**What is expected**
In the entries below, every line that contains "else" must be located and copied.

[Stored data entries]

::::::::::

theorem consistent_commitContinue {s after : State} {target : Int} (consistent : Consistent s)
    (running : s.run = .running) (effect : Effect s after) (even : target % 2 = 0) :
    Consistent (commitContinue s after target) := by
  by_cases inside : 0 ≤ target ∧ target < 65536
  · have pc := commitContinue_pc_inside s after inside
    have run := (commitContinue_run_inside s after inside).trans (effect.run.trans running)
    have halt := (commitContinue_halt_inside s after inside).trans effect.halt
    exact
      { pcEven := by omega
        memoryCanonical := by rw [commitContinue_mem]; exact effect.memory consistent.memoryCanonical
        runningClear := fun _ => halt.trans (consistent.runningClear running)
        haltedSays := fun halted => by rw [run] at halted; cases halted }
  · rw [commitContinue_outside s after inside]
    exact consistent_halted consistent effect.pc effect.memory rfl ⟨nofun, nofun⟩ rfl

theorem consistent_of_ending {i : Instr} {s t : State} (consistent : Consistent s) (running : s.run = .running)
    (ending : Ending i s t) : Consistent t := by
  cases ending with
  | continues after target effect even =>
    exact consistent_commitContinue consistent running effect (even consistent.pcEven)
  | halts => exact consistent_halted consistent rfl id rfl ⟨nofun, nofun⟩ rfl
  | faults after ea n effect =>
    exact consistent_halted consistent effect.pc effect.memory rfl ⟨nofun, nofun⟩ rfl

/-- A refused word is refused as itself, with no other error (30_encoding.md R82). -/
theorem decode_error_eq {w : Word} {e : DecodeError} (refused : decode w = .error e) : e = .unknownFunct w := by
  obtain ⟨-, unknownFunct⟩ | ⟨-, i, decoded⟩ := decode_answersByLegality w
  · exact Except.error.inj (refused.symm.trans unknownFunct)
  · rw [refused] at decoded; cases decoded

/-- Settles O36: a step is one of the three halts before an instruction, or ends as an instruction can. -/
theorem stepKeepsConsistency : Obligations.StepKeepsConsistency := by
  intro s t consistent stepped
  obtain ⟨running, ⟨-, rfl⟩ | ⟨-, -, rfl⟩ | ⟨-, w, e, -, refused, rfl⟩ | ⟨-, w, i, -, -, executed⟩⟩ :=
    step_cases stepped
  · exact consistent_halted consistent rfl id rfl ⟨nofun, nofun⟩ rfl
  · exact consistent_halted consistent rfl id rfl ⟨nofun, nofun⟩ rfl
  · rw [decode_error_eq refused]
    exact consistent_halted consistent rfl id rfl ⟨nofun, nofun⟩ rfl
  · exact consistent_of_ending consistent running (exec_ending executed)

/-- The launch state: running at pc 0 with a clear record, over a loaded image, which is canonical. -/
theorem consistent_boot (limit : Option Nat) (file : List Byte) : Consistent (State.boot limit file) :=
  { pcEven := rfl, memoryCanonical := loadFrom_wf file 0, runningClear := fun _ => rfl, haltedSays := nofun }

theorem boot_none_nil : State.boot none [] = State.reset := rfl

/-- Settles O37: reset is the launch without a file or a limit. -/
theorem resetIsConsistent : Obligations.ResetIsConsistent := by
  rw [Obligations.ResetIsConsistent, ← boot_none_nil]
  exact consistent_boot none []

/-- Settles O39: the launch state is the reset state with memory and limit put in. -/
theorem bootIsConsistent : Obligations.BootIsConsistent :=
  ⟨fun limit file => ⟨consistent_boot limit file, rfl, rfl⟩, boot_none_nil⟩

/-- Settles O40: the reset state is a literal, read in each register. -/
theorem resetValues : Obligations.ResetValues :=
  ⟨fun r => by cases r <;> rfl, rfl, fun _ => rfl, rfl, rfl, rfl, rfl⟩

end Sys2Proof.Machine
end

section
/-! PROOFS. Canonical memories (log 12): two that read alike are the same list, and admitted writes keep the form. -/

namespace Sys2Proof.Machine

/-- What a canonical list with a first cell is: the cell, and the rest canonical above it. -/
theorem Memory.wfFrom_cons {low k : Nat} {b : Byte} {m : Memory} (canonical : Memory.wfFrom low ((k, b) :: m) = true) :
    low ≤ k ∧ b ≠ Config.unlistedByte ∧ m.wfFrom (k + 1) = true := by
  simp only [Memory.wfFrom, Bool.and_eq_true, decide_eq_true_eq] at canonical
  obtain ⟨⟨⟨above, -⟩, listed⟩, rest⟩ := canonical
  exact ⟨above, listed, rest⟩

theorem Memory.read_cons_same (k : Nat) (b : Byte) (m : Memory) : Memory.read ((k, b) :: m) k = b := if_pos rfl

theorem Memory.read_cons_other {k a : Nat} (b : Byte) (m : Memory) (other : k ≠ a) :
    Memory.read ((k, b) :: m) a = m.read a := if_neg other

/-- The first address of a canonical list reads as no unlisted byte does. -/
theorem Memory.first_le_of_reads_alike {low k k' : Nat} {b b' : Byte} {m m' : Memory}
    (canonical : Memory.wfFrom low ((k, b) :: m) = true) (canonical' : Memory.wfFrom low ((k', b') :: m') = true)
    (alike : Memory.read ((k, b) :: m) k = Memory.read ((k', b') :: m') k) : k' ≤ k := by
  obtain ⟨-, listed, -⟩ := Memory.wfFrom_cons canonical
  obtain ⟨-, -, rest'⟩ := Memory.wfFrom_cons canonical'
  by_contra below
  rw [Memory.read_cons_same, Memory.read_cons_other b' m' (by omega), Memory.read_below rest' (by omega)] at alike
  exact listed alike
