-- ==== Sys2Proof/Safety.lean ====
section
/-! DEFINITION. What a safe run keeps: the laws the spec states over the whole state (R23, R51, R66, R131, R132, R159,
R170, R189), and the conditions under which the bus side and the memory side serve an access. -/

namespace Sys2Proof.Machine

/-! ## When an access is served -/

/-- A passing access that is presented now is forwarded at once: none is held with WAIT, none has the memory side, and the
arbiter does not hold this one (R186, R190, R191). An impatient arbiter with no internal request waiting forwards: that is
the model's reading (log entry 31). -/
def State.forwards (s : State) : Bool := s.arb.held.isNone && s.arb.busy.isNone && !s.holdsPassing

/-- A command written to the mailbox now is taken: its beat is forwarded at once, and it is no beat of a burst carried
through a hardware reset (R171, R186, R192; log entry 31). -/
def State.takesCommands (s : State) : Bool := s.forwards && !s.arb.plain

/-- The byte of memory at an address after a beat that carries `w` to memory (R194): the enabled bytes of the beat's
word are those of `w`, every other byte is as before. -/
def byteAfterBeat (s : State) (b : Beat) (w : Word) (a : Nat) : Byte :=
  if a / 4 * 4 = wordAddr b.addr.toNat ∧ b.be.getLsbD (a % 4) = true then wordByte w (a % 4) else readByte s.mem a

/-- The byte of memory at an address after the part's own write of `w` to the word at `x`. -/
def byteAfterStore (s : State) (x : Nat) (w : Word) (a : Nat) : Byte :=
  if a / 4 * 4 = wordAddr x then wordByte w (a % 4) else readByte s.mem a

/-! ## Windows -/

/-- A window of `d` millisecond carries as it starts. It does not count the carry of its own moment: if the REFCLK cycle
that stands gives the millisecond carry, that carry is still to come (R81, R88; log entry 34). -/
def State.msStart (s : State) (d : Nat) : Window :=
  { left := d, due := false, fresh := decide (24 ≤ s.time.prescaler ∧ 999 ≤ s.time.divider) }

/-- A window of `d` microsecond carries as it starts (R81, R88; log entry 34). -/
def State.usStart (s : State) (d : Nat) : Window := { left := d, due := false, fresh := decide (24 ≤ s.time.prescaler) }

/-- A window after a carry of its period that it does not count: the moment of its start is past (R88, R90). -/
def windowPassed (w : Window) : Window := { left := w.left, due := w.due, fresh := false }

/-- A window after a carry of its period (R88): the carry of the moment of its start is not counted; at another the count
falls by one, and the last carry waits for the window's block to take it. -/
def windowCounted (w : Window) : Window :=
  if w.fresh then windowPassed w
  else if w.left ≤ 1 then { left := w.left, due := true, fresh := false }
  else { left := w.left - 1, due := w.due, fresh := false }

::::::::::

**Answer to the exercise**
  if a / 4 * 4 = wordAddr b.addr.toNat ∧ b.be.getLsbD (a % 4) = true then wordByte w (a % 4) else readByte s.mem a
  if a / 4 * 4 = wordAddr x then wordByte w (a % 4) else readByte s.mem a
  else if w.left ≤ 1 then { left := w.left, due := true, fresh := false }
  else { left := w.left - 1, due := w.due, fresh := false }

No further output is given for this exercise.